Above: prion strains differ in whether residues 82-97 are accessible to proteinase K, so PK-digested samples result in different molecular weights. From [Schoch 2006], Figure 2.

Some of the earliest data indicating that prion strain properties were encoded in conformation came from limited digestion with proteinase K. If you digest PrPSc in high concentrations of PK at biological temperatures for a long time, PK will digest all of the protein and abolish infectivity. But under limiting conditions (say, 20 μg/mL for 1h at 37°C), PK will only digest the readily protease-accessible N terminus of PrP, which has a different extent in different strains of prions. You can then run the digested protein on a Western blot to figure out its size and what antibodies it will react with. In so-called type 1 strains, limited PK digestion leaves a 21 kDa fragment behind, while in so-called type 2 strains, a 19 kDa fragment remains. While the exact cut sites are variable, type 1 seems to correspond to cleavage at residue G82, and type 2 to cleavage at S97 (human numbering) [Parchi 2000]. This suggests that the segment from residues 82-97 is protected in some strains but exposed in others. The facts that (1) these properties can be transmitted faithfully to new PrP molecules in a cell-free reaction [Bessen 1995] and (2) these properties can be generated by genetic mutations (D178N and E200K) and then transmitted faithfully to mice expressing PrP without these mutations [Telling 1996] were two important pieces of evidence for the idea that protein conformation holds strain information. However, these observations are very low-resolution and we still don’t know much about the nature of the structural differences that give rise to differential protease accessibility of residues 82-97.
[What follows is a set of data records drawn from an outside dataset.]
/-- PADD, PDBL and SMUL commit a point of the curve they name. -/
theorem execute_pointCommand_valid {sel : CurveSel} {rd ra rb : Reg} {i : Instr} {s : State} {w : Writes}
    (hi : i = paddOf sel rd ra rb ∨ i = pdblOf sel rd ra ∨ i = smulOf sel rd ra rb)
    (wf : sel = .u → Nat.Prime s.umod.toNat ∧ (4 * s.ua.toNat ^ 3 + 27 * s.ub.toNat ^ 2) % s.umod.toNat ≠ 0)
    (h : execute i s = .ok w) :
    curveOk sel s ∧ ∃ q, w = .point (pairOf rd) q ∧ validPoint (curve sel s) q := by
  have prime := curve_prime fun hu => (wf hu).1
  rcases hi with rfl | rfl | rfl
  · rw [execute_paddOf] at h
    obtain ⟨ok, p, q, -, validP, -, validQ, rfl⟩ := withPoints_eq_ok_iff.mp h
    obtain ⟨odd, -, bound⟩ := curve_modulus ok
    exact ⟨ok, _, rfl, groupAdd_valid prime odd bound validP validQ⟩
  · rw [execute_pdblOf] at h
    obtain ⟨ok, q, -, valid, rfl⟩ := withPoint_eq_ok_iff.mp h
    obtain ⟨odd, -, bound⟩ := curve_modulus ok
    exact ⟨ok, _, rfl, groupAdd_valid prime odd bound valid valid⟩
  · rw [execute_smulOf] at h
    obtain ⟨ok, q, -, valid, rfl⟩ := withPoint_eq_ok_iff.mp h
    obtain ⟨odd, -, bound⟩ := curve_modulus ok
    have multiple : ∀ k, validPoint (curve sel s) (doubleAndAdd (curve sel s) k q) := fun k =>
      doubleAndAddLoop_valid prime odd bound 256 k trivial valid
    refine ⟨ok, _, rfl, ?_⟩
    cases sel with
    | k => exact multiple _
    | u =>
      rw [smulValue_u_wellFormed ((wellFormedCurve_iff _).mpr (wf rfl))]
      exact multiple _

/-- Settles O27: the command commits a point of the curve, the pair then holds it, and PCHK accepts it. -/
theorem pointResultsStayOnTheCurve : Obligations.PointResultsStayOnTheCurve := by
  intro sel rd ra rb i s t hi wf h success
  obtain rfl := exec_next h
  obtain ⟨w, hw⟩ := execute_ok_of_complete_err success
  obtain ⟨ok, q, rfl, valid⟩ := execute_pointCommand_valid hi wf hw
  obtain ⟨-, -, bound⟩ := curve_modulus ok
  have sameCurve := curve_congr sel (complete_umod s (execute i s)) (complete_ua ..) (complete_ub ..)
  have okAfter := (curveOk_congr (complete_umod s (execute i s)) (complete_ua ..) (complete_ub ..)).mpr ok
  have holds : holdsPoint (complete s (execute i s)) rd q := hw ▸ holdsPoint_writePoint s rd bound valid
  exact ⟨_, pchkAcceptsPointsOfTheCurve sel rd q _ okAfter holds (sameCurve ▸ valid), rfl⟩

end Sys2Proof.Machine
end

section
/-! PROOF. The coordinates of a pair whose INF bit is 1 have no influence (R143, I14). -/

namespace Sys2Proof.Machine

open Claims

/-- Another pair's read does not depend on pair k, and neither does a read of pair k itself while it holds ∞. -/
theorem readPoint_setCoordinates {c : Curve} {k : Pair} (j : Pair) {s : State} (vx vy : Word256) (flag : s.infFlag k = true) :
    readPoint c j ((s.setReg (xReg k) vx).setReg (yReg k) vy) = readPoint c j s := by
  by_cases same : j = k
  · subst same
    rw [readPoint_infinity flag, readPoint_infinity (by simpa using flag)]
  · have other : k ≠ j := fun h => same h.symm
    have regX : ((s.setReg (xReg k) vx).setReg (yReg k) vy).reg (xReg j) = s.reg (xReg j) := by
      rw [reg_setReg_ne _ _ (xReg_ne_yReg j k).symm, reg_setReg_ne _ _ (xReg_injective.ne other)]
    have regY : ((s.setReg (xReg k) vx).setReg (yReg k) vy).reg (yReg j) = s.reg (yReg j) := by
      rw [reg_setReg_ne _ _ (yReg_injective.ne other), reg_setReg_ne _ _ (xReg_ne_yReg k j)]
    simp only [readPoint, infFlag_setReg, regX, regY]

/-- PCHK, PADD and PDBL execute the same whatever the coordinates of a pair that holds ∞. -/
theorem execute_setCoordinates {sel : CurveSel} {rd ra rb : Reg} {k : Pair} {i : Instr} {s : State} (vx vy : Word256)
    (flag : s.infFlag k = true) (hi : i = pchkOf sel ra ∨ i = paddOf sel rd ra rb ∨ i = pdblOf sel rd ra) :
    execute i ((s.setReg (xReg k) vx).setReg (yReg k) vy) = execute i s := by
  have sameCurve : curveOf sel ((s.setReg (xReg k) vx).setReg (yReg k) vy) = curveOf sel s := curveOf_congr rfl rfl rfl
  rcases hi with rfl | rfl | rfl
  · simp only [execute_pchkOf, pointCheck, withPoint, sameCurve, readPoint_setCoordinates _ vx vy flag]
  · simp only [execute_paddOf, pointAdd, withPoints, sameCurve, readPoint_setCoordinates _ vx vy flag]
  · simp only [execute_pdblOf, pointDouble, withPoint, sameCurve, readPoint_setCoordinates _ vx vy flag]

/-- What a completion leaves in a register depends on that register and on what is committed. -/
theorem reg_complete_congr {s s' : State} {r : Reg} (h : s'.reg r = s.reg r) (result : Except ErrorCode Writes) :
    (complete s' result).reg r = (complete s result).reg r := by
  rcases result with e | (_ | ⟨rd, v⟩ | ⟨k, _ | ⟨x, y⟩⟩)
  · exact h
  · exact h
  · simp only [complete_ok, reg_succeed, State.commit, reg_setReg, h]
  · simp only [complete_ok, reg_succeed, State.commit, State.writePoint, reg_setInf, reg_setReg, h]
  · simp only [complete_ok, reg_succeed, State.commit, State.writePoint, reg_setInf, reg_setReg, h]

/-- What a completion leaves in INF, ERR and ERRCODE depends on INF and on what is committed. -/
theorem flags_complete_congr {s s' : State} (h : s'.inf = s.inf) (result : Except ErrorCode Writes) :
    (complete s' result).err = (complete s result).err ∧ (complete s' result).errcode = (complete s result).errcode ∧
      (complete s' result).inf = (complete s result).inf := by
  rcases result with e | (_ | ⟨rd, v⟩ | ⟨k, _ | ⟨x, y⟩⟩)
  · exact ⟨rfl, rfl, h⟩
  · exact ⟨rfl, rfl, h⟩
  · exact ⟨rfl, rfl, h⟩
  · exact ⟨rfl, rfl, congrArg (setInfBit · k true) h⟩
  · exact ⟨rfl, rfl, congrArg (setInfBit · k false) h⟩

/-- Settles O28: the command commits the same on both states, which differ in the two coordinates only. -/
theorem coordinatesOfInfinityAreIgnored : Obligations.CoordinatesOfInfinityAreIgnored := by
  intro sel rd ra rb k vx vy i s t t' flag hi h h'
  obtain rfl := exec_next h
  obtain rfl := exec_next h'
  rw [execute_setCoordinates vx vy flag hi]
  have sameInf : ((s.setReg (xReg k) vx).setReg (yReg k) vy).inf = s.inf := rfl
  obtain ⟨err, errcode, inf⟩ := flags_complete_congr sameInf (execute i s)
  refine ⟨err, errcode, inf, fun r hx hy => reg_complete_congr ?_ _⟩
  rw [reg_setReg_ne _ _ hy.symm, reg_setReg_ne _ _ hx.symm]

end Sys2Proof.Machine
end

section
/-! PROOF. The parameter ROM: its entries, LDROM, and its window on the bus (R98, R170–R176). -/

namespace Sys2Proof.Machine

open Claims

/-! The reserved entries, in the ROM and as LDROM's operand -/

/-- Entries 11–15 hold 0 (R170). -/
theorem rom_reserved : ∀ e : Fin 16, 11 ≤ e.val → rom e = 0 := by decide

theorem decode_eq_decodeLdrom {w : Word32} (rsv : rsvField w = 0) (op : opField w = 8) : decode w = decodeLdrom w := by
  rw [decode, if_neg (not_not.mpr rsv), op]
  rfl

/-- The LDROM word of an entry is a command for the defined entries only (R95, R97). -/
theorem decode_commandWord_ldrom (rd : Reg) (e : Fin 16) :
    decode (commandWord 8 rd e 0 0) = if 10 < e.val then .error .romIndex else .ok (.ldrom rd e) := by
  rw [decode_eq_decodeLdrom (rsvField_commandWord ..) (opField_commandWord ..), decodeLdrom, rbField_commandWord,
    mselField_commandWord, raField_commandWord, rdField_commandWord, if_neg (by decide)]

/-! The window on the bus, whatever BUSY is (R68) -/

theorem memRead_romWord (s : State) (e : Fin 16) (j : Fin 8) :
    memRead s (0x400 + 32 * e.val + 4 * j.val) = (wordOf (rom e) j.val, s) := by
  rw [memRead_unlocked (by rw [regionOf_rom_word]; rfl), regionOf_rom_word, regionWord, getWord_eq_wordOf]

theorem memWrite_romWord (s : State) (e : Fin 16) (j : Fin 8) (v : Word32) :
    memWrite s (0x400 + 32 * e.val + 4 * j.val) v = s :=
  memWrite_ignored (by omega) (by omega) s v

theorem wordOf_zero (j : Nat) : wordOf 0 j = 0 := by
  simp [wordOf]

/-- Settles O29: LDROM executes to the write of its entry to rd, and no check can fail. -/
theorem ldromLoadsTheEntry : Obligations.LdromLoadsTheEntry :=
  fun _ _ _ _ => exec_register rfl

/-- Settles O30: the table entry by entry; the bus reads a reserved entry as the 0 it holds, and its LDROM word does not decode. -/
theorem romHoldsTheParameters : Obligations.RomHoldsTheParameters := by
  refine ⟨rfl, fun s e j reserved => ?read, fun rd e reserved i h => ?illegal⟩
  case read => rw [memRead_romWord, rom_reserved e reserved, wordOf_zero]
  case illegal =>
    rw [decode_commandWord_ldrom, if_pos (by omega)] at h
    cases h

/-- Settles O31: each side is a closed number, and the two are the same number. -/
theorem romMontgomeryConstants : Obligations.RomMontgomeryConstants := by
  unfold Obligations.RomMontgomeryConstants
  decide

/-- Settles O32: the window's offsets are the ROM's words, which have no busy lock and ignore writes. -/
theorem romWindowIsReadOnlyAndUnlocked : Obligations.RomWindowIsReadOnlyAndUnlocked :=
  fun s e j v => ⟨memRead_romWord s e j, memWrite_romWord s e j v, rom_reserved e⟩

end Sys2Proof.Machine
end

section
/-! SUPPORT. The checks of a command as a list beside what the command executes to: the code an execution raises is that of the
first failing check in R184's order; and the engine's turn on a pending command (R186). -/

namespace Sys2Proof.Machine

open Claims

/-! Executing against a list of checks -/

section

variable {α β : Type} {l l' : List (Bool × ErrorCode)} {r : Except ErrorCode α}

/-- The code an execution raises; one that raises nothing leaves it to `code`. -/
def raisedOr (code : ErrorCode) : Except ErrorCode α → ErrorCode
  | .ok _ => code
  | .error e => e

/-- `r` is the outcome of the checks of `l`: it raises the code of the first one that fails, and answers only when none does, so
that the checks that follow decide. -/
def OutcomeOf (l : List (Bool × ErrorCode)) (r : Except ErrorCode α) : Prop :=
  ∀ rest, firstFailing (l ++ rest) = raisedOr (firstFailing rest) r

theorem outcomeOf_nil (a : α) : OutcomeOf [] (.ok a : Except ErrorCode α) := fun _ => rfl

/-- One check, and the checks that follow where it passes. -/
theorem outcomeOf_cons {b : Bool} {e : ErrorCode} {p : Prop} [Decidable p] (check : b = true ↔ p) (next : ¬ p → OutcomeOf l r) :
    OutcomeOf ((b, e) :: l) (if p then .error e else r) := by
  intro rest
  by_cases hp : p
  · rw [if_pos hp, check.mpr hp]
    rfl
  · rw [if_neg hp, eq_false_of_ne_true (mt check.mp hp)]
    exact next hp rest

/-- The checks of one execution, then those of what it goes on with. -/
theorem OutcomeOf.bind {f : α → Except ErrorCode β} (first : OutcomeOf l r) (next : ∀ a, r = .ok a → OutcomeOf l' (f a)) :
    OutcomeOf (l ++ l') (r >>= f) := by
  intro rest
  rw [List.append_assoc, first]
  cases r with
  | error e => rfl
  | ok a => exact next a rfl rest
Besides the 21 and 19 kDa bands of canonical type 1 and type 2 strains, many other PK-resistant PrP fragments have been observed over time. For instance, many PRNP mutations with a GSS phenotype give rise to an 8 kDa protease-resistant fragment [Parchi 1998] and one prion strain generated de novo in PMCA has a 15 kDa fragment [Wang 2010]. Over ten different exact PK cleavage sites have been mapped in hamster 263K and drowsy (DY) prions [Sajnani 2008] and in anchorless prions [Vazquez-Fernandez 2012], which begins to give more detailed conformational information.

### Antibody reactivity

The 3F4 epitope (KTNMKHM, residues 106-112 in human or hamster PrP) is accessible to the 3F4 antibody in natively folded PrPC and in GdnHCl-denatured PrP, but buried and inaccessible in PrPSc. Different prion strains require different amounts of GdnHCl to denature them enough to expose this epitope, which is the basis of the conformation-dependent immunoassay and was one additional piece of evidence that strain information is encoded in conformation [Safar 1998]. However, this doesn’t give very high resolution information about the structure of PrPSc.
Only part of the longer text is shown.